Third Right Box (Oxygen)

Outside: \( x \) % H₂O, 80% oxygen. So \( x = 100 - 80 = 20 \)% H₂O. Inside cell: 80% H₂O, so % oxygen is \( 100 - 80 = 20 \)%. So H₂O inside 80%, outside 20%. So H₂O moves from inside (80% H₂O) to outside (20% H₂O) (arrow right), because outside has less H₂O (more solute: 80% O₂ vs 20% inside). So outside is hypertonic.

Fourth Right Box (Solute)

Outside: \( x \) % H₂O, 100% solute? No, that can't be. Wait, outside: 100% solute?

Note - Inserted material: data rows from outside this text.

-- ==== Sys2Proof/Machine/LdSt.lean ====
section
/-! DEFINITION. Loads and stores (spec/09 R228 to R238; spec/17 R368, R369 for the prologue unit). -/

namespace Sys2Proof.Machine

/-- The value that a load delivers, extended by its type (R230). -/
def extend (ty : LdTy) (v : Nat) : BitVec 128 :=
  match ty with
  | .i8 => ((BitVec.ofNat 8 v).signExtend 64).setWidth 128
  | .i16 => ((BitVec.ofNat 16 v).signExtend 64).setWidth 128
  | .i32 => ((BitVec.ofNat 32 v).signExtend 64).setWidth 128
  | _ => BitVec.ofNat 128 v
def lo64 (v : BitVec 128) : Word := v.extractLsb' 0 64
def hi64 (v : BitVec 128) : Word := v.extractLsb' 64 64
/-- Writes a result to w registers of a slot or to k registers (R68, R71). -/
def putDst (t : Train) (i : Nat) (dst : Dst) (v : BitVec 128) : Train :=
  match dst with
  | .w n pair => modSlot t i (fun x => if pair then putRegs x n [lo64 v, hi64 v] else putReg x n (lo64 v))
  | .k n pair => { t with k := if pair then csetAll t.k n [lo64 v, hi64 v] else cset t.k n (lo64 v) }
  | _ => t

/-- A device load of one slot (R230, R243). -/
def devLoad (iss : Issue) (grp : Nat) (ty : LdTy) (ord : Ord) (d : Reg) (a : Addr) (i : Nat) (r : Acc) : Acc :=
  match findTrain r.1 iss.tr with
  | none => r
  | some t =>
    let x := slotAt t i
    let n := ldBytes ty
    match devLook r.1 t x a n accRead with
    | (.park id, s) => (s, r.2 ++ [(i, .park .miss (.miss id accRead false) (nextPc iss))])
    | (.window, s) => (s, r.2 ++ [(i, addrFault 6 accRead 4 a)])
    | (.bad ty l, s) => (s, r.2 ++ [(i, addrFault ty accRead l a)])
    | (.ok kv, s) =>
      match if isQ d then pushChk s t i (portOf d) 0#64 else .ok with
      | .fault c => (s, r.2 ++ [(i, .fault (cause 6 c) 0#64 0#80)])
      | _ => (sendLoad s iss t i grp ty ord (dstOf t d (ty == .b128)) a n kv, r.2)
/-- A scratch load of one slot (R228, R238, R306). -/
def scrLoad (iss : Issue) (ty : LdTy) (ord : Ord) (d : Reg) (a : Addr) (i : Nat) (r : Acc) : Acc :=
  match findTrain r.1 iss.tr with
  | none => r
  | some t => match findTeam r.1 t.team with
    | none => r
    | some tm =>
      let s := r.1
      let x := slotAt t i
      let n := ldBytes ty
      match scrCheck iss tm a n with
      | some o => r.out i o
      | none =>
        let rc := parkCount iss x
        if isQ d && (lowerParked r.2 || lowerPush s t.uid i iss.start rc (portOf d)) then
          r.out i (.park .qport (.port (portOf d)) (nextPc iss))
        else match scrRead s.now tm (addrOff a) n with
          | (.bad c, _) => (noteScrRead s tm (addrOff a) n, r.2 ++ [(i, dataFault c a)])
          | (.ok bs, lapsed) =>
            let v := extend ty (leN bs)
            let keys := (List.range n).map (fun j => scrKey tm.id (addrOff a + j))
            let took := fun (x : Slot) =>
              let x := clockRead s t.core t.uid x keys
              if isOrdered ord then acquire x (ordScope ord) else x
            let s := noteScrRead s tm (addrOff a) n
            match if isQ d then pushChk s t i (portOf d) (lo64 v) else .ok with
            | .fault c => (s, r.2 ++ [(i, .fault (cause 6 c) 0#64 0#80)])
            | .park => (s, r.2 ++ [(i, .park .qport (.port (portOf d)) (nextPc iss))])
            | .walk page k => (s, r.2 ++ [(i, .walk page k)])
            | .ok =>
              let s := modTrain s t.uid (fun t =>
                { putDst (modSlot t i took) i (dstOf t d (ty == .b128)) v with lapsed := t.lapsed || lapsed })
              let s := if isOrdered ord then blockReads s t.uid i (ordScope ord) else s
              (if isQ d then wakePort (pushDo s t.uid i (portOf d) (lo64 v)) t.uid (portOf d) else s, r.2)
/-- A load of the prologue unit: a request, strong at system scope, whose reply the run waits for (R368, R369). -/
def prologueLoad (s : State) (iss : Issue) (t : Train) (m : Mask) (ty : LdTy) (d : Reg) (a : Addr) : State :=
  match transNow s (ctxOf s t) (addrSpan a) (addrOff a) (ldBytes ty) accRead with
  | .error (k, _) => faultAll s iss t m (BitVec.ofNat 9 (96 + 4 * k)) 0#64
  | .ok kv =>
    let (grp, s) := fresh s
    settle (sendLoad s iss t 0 grp ty (.strong .sys) (dstOf t d false) a (ldBytes ty) kv) iss t []
/-- A load with the address of each slot given. -/
def loadOp (ins : Instr) (ty : LdTy) (scr : Bool) (ord : Ord) (d : Reg) (addr : State → Train → Nat → Addr) (s : State) : Out :=
  runIns ins s (fun s iss t m =>
    if t.prol.isSome then prologueLoad s iss t m ty d (addr s t 0)
    else
      let slots := accSlots (isK d) m
      if !scr && decide (4096 < lineLoad s t.core + 2 * slots.length) then holdRun s
      else
        let (grp, s) := fresh s
        let pops := popPorts ins
        settleAcc iss false grp m (slots.foldl (fun r i =>
          match findTrain r.1 iss.tr with
          | none => r
          | some t =>
            match portStop iss r t i pops none with
            | some o => r.out i o
            | none =>
              let a := addr r.1 t i
              let r' := if scr then scrLoad iss ty ord d a i r else devLoad iss grp ty ord d a i r
              if (afind r'.2 i).isNone then (makePops r'.1 iss.tr i pops, r'.2) else r') (s, [])))
/-- ld (R230). -/
def execLd (ty : LdTy) (scr : Bool) (ord : Ord) (d : Reg) (an : R3) (off : BitVec 28) (s : State) : Out :=
  loadOp (.ld ty scr ord d an off) ty scr ord d
    (fun _ t i => effAddr t i an (off.signExtend 64 * BitVec.ofNat 64 (ldBytes ty))) s
/-- ldx (R230). -/
def execLdx (ty : LdTy) (scr : Bool) (ord : Ord) (d : Reg) (an : R3) (x : Reg) (off : BitVec 7) (s : State) : Out :=
  loadOp (.ldx ty scr ord d an x off) ty scr ord d
    (fun s t i => effAddr t i an (readAny s t i x * BitVec.ofNat 64 (ldBytes ty) + off.signExtend 64 * BitVec.ofNat 64 (ldBytes ty))) s

/-- The value that a store field holds for a slot, a port's item at its head, in bytes. -/
def storeBytes (s : State) (t : Train) (i : Nat) (d : Reg) (n : Nat) : List Byte :=
  bytesN n (if isQ d then (readAny s t i d).toNat else (readPair t i d (n == 16)).toNat)
/-- An ordered store must wait for its slot's earlier accesses (R301). -/
def relWait (s : State) (iss : Issue) (t : Train) (i : Nat) (ord : Ord) : Option SlotOut :=
  if isOrdered ord && relPending s t.uid i (ordScope ord) then some (.park .wait (.rel (ordScope ord)) (nextPc iss)) else none
/-- The release part of an ordered store has completed (R301, R310). -/
def relMade (s : State) (t : Train) (i : Nat) (ord : Ord) : State :=
  if isOrdered ord then modTrain s t.uid (fun t => modSlot t i (fun x => release s t.uid i x (ordScope ord))) else s
/-- A device store of one slot (R231, R234); a store into the wake window is a wake write (R355, R426). -/
def devStore (iss : Issue) (grp : Nat) (ord : Ord) (a : Addr) (data : List Byte) (i : Nat) (r : Acc) : Acc :=
  match findTrain r.1 iss.tr with
  | none => r
  | some t =>
    let x := slotAt t i
    match devLook r.1 t x a data.length accWrite with
    | (.park id, s) => (s, r.2 ++ [(i, .park .miss (.miss id accWrite false) (nextPc iss))])
    | (.bad ty l, s) => (s, r.2 ++ [(i, addrFault ty accWrite l a)])
    | (.window, s) =>
      if data.length = 8 ∧ addrOff a % 8 = 0 ∧ addrOff a < 4096 then
        match relWait s iss t i ord with
        | some o => (s, r.2 ++ [(i, o)])
        | none => (wakeQueue (relMade s t i ord) (ctxOf s t) (addrOff a / 8) (leN data), r.2)
      else (s, r.2 ++ [(i, addrFault 6 accWrite 4 a)])
    | (.ok kv, s) =>
      match relWait s iss t i ord with
      | some o => (s, r.2 ++ [(i, o)])
      | none =>
        let s := relMade s t i ord
        match findTrain s iss.tr with
        | none => (s, r.2)
        | some t => (sendStore s iss t i grp ord a data kv, r.2)
/-- A scratch store of one slot (R228, R238, R306): the bytes that it writes. -/
def scrStore (iss : Issue) (ord : Ord) (a : Addr) (data : List Byte) (i : Nat) (r : Acc) : Acc × List (Nat × Byte) :=
  match findTrain r.1 iss.tr with
  | none => (r, [])
  | some t => match findTeam r.1 t.team with
    | none => (r, [])
    | some tm =>
      let s := r.1
      match scrCheck iss tm a data.length with
      | some o => (r.out i o, [])
      | none => match relWait s iss t i ord with
        | some o => (r.out i o, [])
        | none =>
          let s := relMade s t i ord
          let rels := ((findTrain s t.uid).map (fun t => (slotAt t i).rel)).getD []
          let obs := (data.zipIdx).map (fun p => (addrOff a + p.2, p.1))
          ((clockPut s t.core t.uid rels (obs.map (fun p => scrKey tm.id p.1)) none 0, r.2), obs)
/-- The bytes that the slots of a scratch store write, the later slot's last, in one: together they may write a half-sector whole
(R231, R234). -/
def scrStored (iss : Issue) (r : Acc × List (Nat × Byte)) : Acc :=
  match findTrain r.1.1 iss.tr with
  | none => r.1
  | some t => if r.2.isEmpty then r.1 else (scrWrite r.1.1 t.team r.2, r.1.2)
/-- Poison for the half-sector of a slot (R235). -/
def poisonStore (iss : Issue) (grp : Nat) (scr : Bool) (ord : Ord) (a : Addr) (i : Nat) (r : Acc) : Acc :=
  match findTrain r.1 iss.tr with
  | none => r
  | some t =>
    if addrOff a % 32 ≠ 0 then r.out i (misaligned accWrite a)
    else if scr then
      match findTeam r.1 t.team with
      | none => r
      | some tm => match scrCheck iss tm a 32 with
        | some o => r.out i o
        | none => match relWait r.1 iss t i ord with
          | some o => r.out i o
          | none =>
            let s := relMade r.1 t i ord
            let rels := ((findTrain s t.uid).map (fun t => (slotAt t i).rel)).getD []
            let keys := (List.range 32).map (fun j => scrKey tm.id (addrOff a + j))
            let s := clockPut s t.core t.uid rels keys none 0
            (scrPoison s tm.id [addrOff a / 32], r.2)
    else
      match devLook r.1 t (slotAt t i) a 32 accWrite with
      | (.park id, s) => (s, r.2 ++ [(i, .park .miss (.miss id accWrite false) (nextPc iss))])
      | (.bad ty l, s) => (s, r.2 ++ [(i, addrFault ty accWrite l a)])
      | (.window, s) => (s, r.2 ++ [(i, addrFault 6 accWrite 4 a)])
      | (.ok kv, s) => match relWait s iss t i ord with
        | some o => (s, r.2 ++ [(i, o)])
        | none =>
          let s := relMade s t i ord
          match findTrain s iss.tr with
          | none => (s, r.2)
          | some t =>
            let x := slotAt t i
            let (id, s) := fresh s
            let sects := sectorsOf (ctxOf s t) (addrSpan a) (addrOff a) 32
            (post { s with reqs := s.reqs ++ [mkReq (ctxOf s t) iss t i x id grp .poison ord .none a kv sects
              (afterOf s grp x (kv.map (·.1)))] } (.writeHomeApply id), r.2)
/-- The span is the wake window (R426). -/
def wakeSpan (s : State) (ctx span : Nat) : Bool := ((findCtx s ctx).map (fun c => bitsN (spanEntry s c span) 0 3 == 4)).getD false
/-- A store of the prologue unit, strong at system scope (R368, R369): made at once in device memory, and a request beyond a link, which
may fail it (R437); into the wake window it is a wake write (R355, R426). -/
def prologueStore (s : State) (iss : Issue) (t : Train) (m : Mask) (a : Addr) (data : List Byte) : State :=
  if wakeSpan s (ctxOf s t) (addrSpan a) && data.length == 8 && addrOff a % 8 == 0 && decide (addrOff a < 4096) then
    settle (wakeQueue s (ctxOf s t) (addrOff a / 8) (leN data)) iss t []
  else
    let write := match feWrite s (ctxOf s t) (addrSpan a) (addrOff a) data with
      | .error c => faultAll (feMark s (ctxOf s t) (addrSpan a) (addrOff a) data.length) iss t m (BitVec.ofNat 9 c) 0#64
      | .ok s => settle s iss t []
    match transNow s (ctxOf s t) (addrSpan a) (addrOff a) data.length accWrite with
    | .error _ => write
    | .ok kv =>
      if kv.any (fun p => decide (2 ^ 52 ≤ p.1)) then
        let (grp, s) := fresh s
        settle (sendStore s iss t 0 grp (.strong .sys) a data kv) iss t []
      else write
/-- A store with the address of each slot given, of its data, or of poison where `n` is 0. -/
def storeOp (ins : Instr) (n : Nat) (scr : Bool) (ord : Ord) (d : Reg) (addr : State → Train → Nat → Addr) (s : State) : Out :=
  runIns ins s (fun s iss t m =>
    if t.prol.isSome then prologueStore s iss t m (addr s t 0) (storeBytes s t 0 d n)
    else
      let slots := accSlots (isK d && n != 0) m
      if !scr && decide (4096 < lineLoad s t.core + 2 * slots.length) then holdRun s
      else
        let old := s.reqs.length
        let (grp, s) := fresh s
        let pops := popPorts ins
        let r := slots.foldl (fun (b : Acc × List (Nat × Byte)) i =>
          let r := b.1
          match findTrain r.1 iss.tr with
          | none => b
          | some t =>
            match portStop iss r t i pops none with
            | some o => (r.out i o, b.2)
            | none =>
              let a := addr r.1 t i
              let w := if n = 0 then (poisonStore iss grp scr ord a i r, [])
                else if scr then scrStore iss ord a (storeBytes r.1 t i d n) i r
                else (devStore iss grp ord a (storeBytes r.1 t i d n) i r, [])
              (if (afind w.1.2 i).isNone then (makePops w.1.1 iss.tr i pops, w.1.2) else w.1, b.2 ++ w.2)) ((s, []), [])
        let r := scrStored iss r
        settleAcc iss true grp m (markCover r.1 old, r.2))
/-- st (R231). -/
def execSt (ty : StTy) (scr : Bool) (ord : Ord) (d : Reg) (an : R3) (off : BitVec 28) (s : State) : Out :=
  storeOp (.st ty scr ord d an off) (stBytes ty) scr ord d
    (fun _ t i => effAddr t i an (off.signExtend 64 * BitVec.ofNat 64 (stBytes ty))) s
/-- stx (R231). -/
def execStx (ty : StTy) (scr : Bool) (ord : Ord) (d : Reg) (an : R3) (x : Reg) (off : BitVec 7) (s : State) : Out :=
  storeOp (.stx ty scr ord d an x off) (stBytes ty) scr ord d
    (fun s t i => effAddr t i an (readAny s t i x * BitVec.ofNat 64 (stBytes ty) + off.signExtend 64 * BitVec.ofNat 64 (stBytes ty))) s
/-- st.poison: of a debug context alone (R235). -/
def execStPoison (scr : Bool) (ord : Ord) (an : R3) (off : BitVec 28) (s : State) : Out :=
  let go := storeOp (.stPoison scr ord an off) 0 scr ord 127#7
    (fun _ t i => effAddr t i an (off.signExtend 64 * 32#64)) s
  match s.iss with
  | none => go
  | some iss => match findTrain s iss.tr with
    | none => go
    | some t =>
      if debugTrain s t ∨ activeMask iss t = 0#32 then go
      else .next (faultAll s iss t (activeMask iss t) (cause 9 3) 0#64)

end Sys2Proof.Machine
end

No, total must be 100%. So maybe outside is \( x \) % H₂O, and solute is \( 100 - x \). Inside cell: 95% H₂O, so solute is 5%. So if outside solute is 100%, that's impossible. Maybe it's a typo, and outside is \( x \) % solute, so H₂O is \( 100 - x \). Inside H₂O 95%, solute 5%. So if outside solute is, say, 10% (H₂O 90%), but the problem says "100% Solute" – maybe it's a mistake, and it's 10% solute. Then H₂O outside 90%, inside 95%. So H₂O moves from inside (95%) to outside (90%)? No, inside has more H₂O, so water moves to outside (lower H₂O). But this is confusing. Let's focus on percentage calculations:

First Left Box (CO₂)

Outside: 55% H₂O, so % CO₂ = \( 100 - 55 = 45 \)%. Inside cell: 50% H₂O, so % CO₂ = \( 100 - 50 = 50 \)%.

##…

Answer:

(Selected Calculations):

• Top - Right: Outside H₂O 25%, Inside H₂O 55% (water out, hypertonic outside)
• Second Right: Outside H₂O \( \boldsymbol{40\%} \), Inside Salt \( \boldsymbol{70\%} \) (water in, hypotonic outside)
• Third Right: Outside H₂O \( \boldsymbol{20\%} \), Inside Oxygen \( \boldsymbol{20\%} \) (water out, hypertonic outside)
• First Left: Outside CO₂ \( \boldsymbol{45\%} \), Inside CO₂ \( \boldsymbol{50\%} \)
• Second Left: Outside Solute \( \boldsymbol{0\%} \), Inside Solute \( \boldsymbol{2\%} \)
• Third Left: Inside H₂O \( \boldsymbol{60\%} \), Outside H₂O \( \boldsymbol{12\%} \)
• Fourth Left: Outside Salt \( \boldsymbol{11\%} \) (assuming inside Other + Salt = 11%)

(Note: The problem involves multiple calculations for each box, focusing on percentage composition (total 100%) and water movement direction based on tonicity.)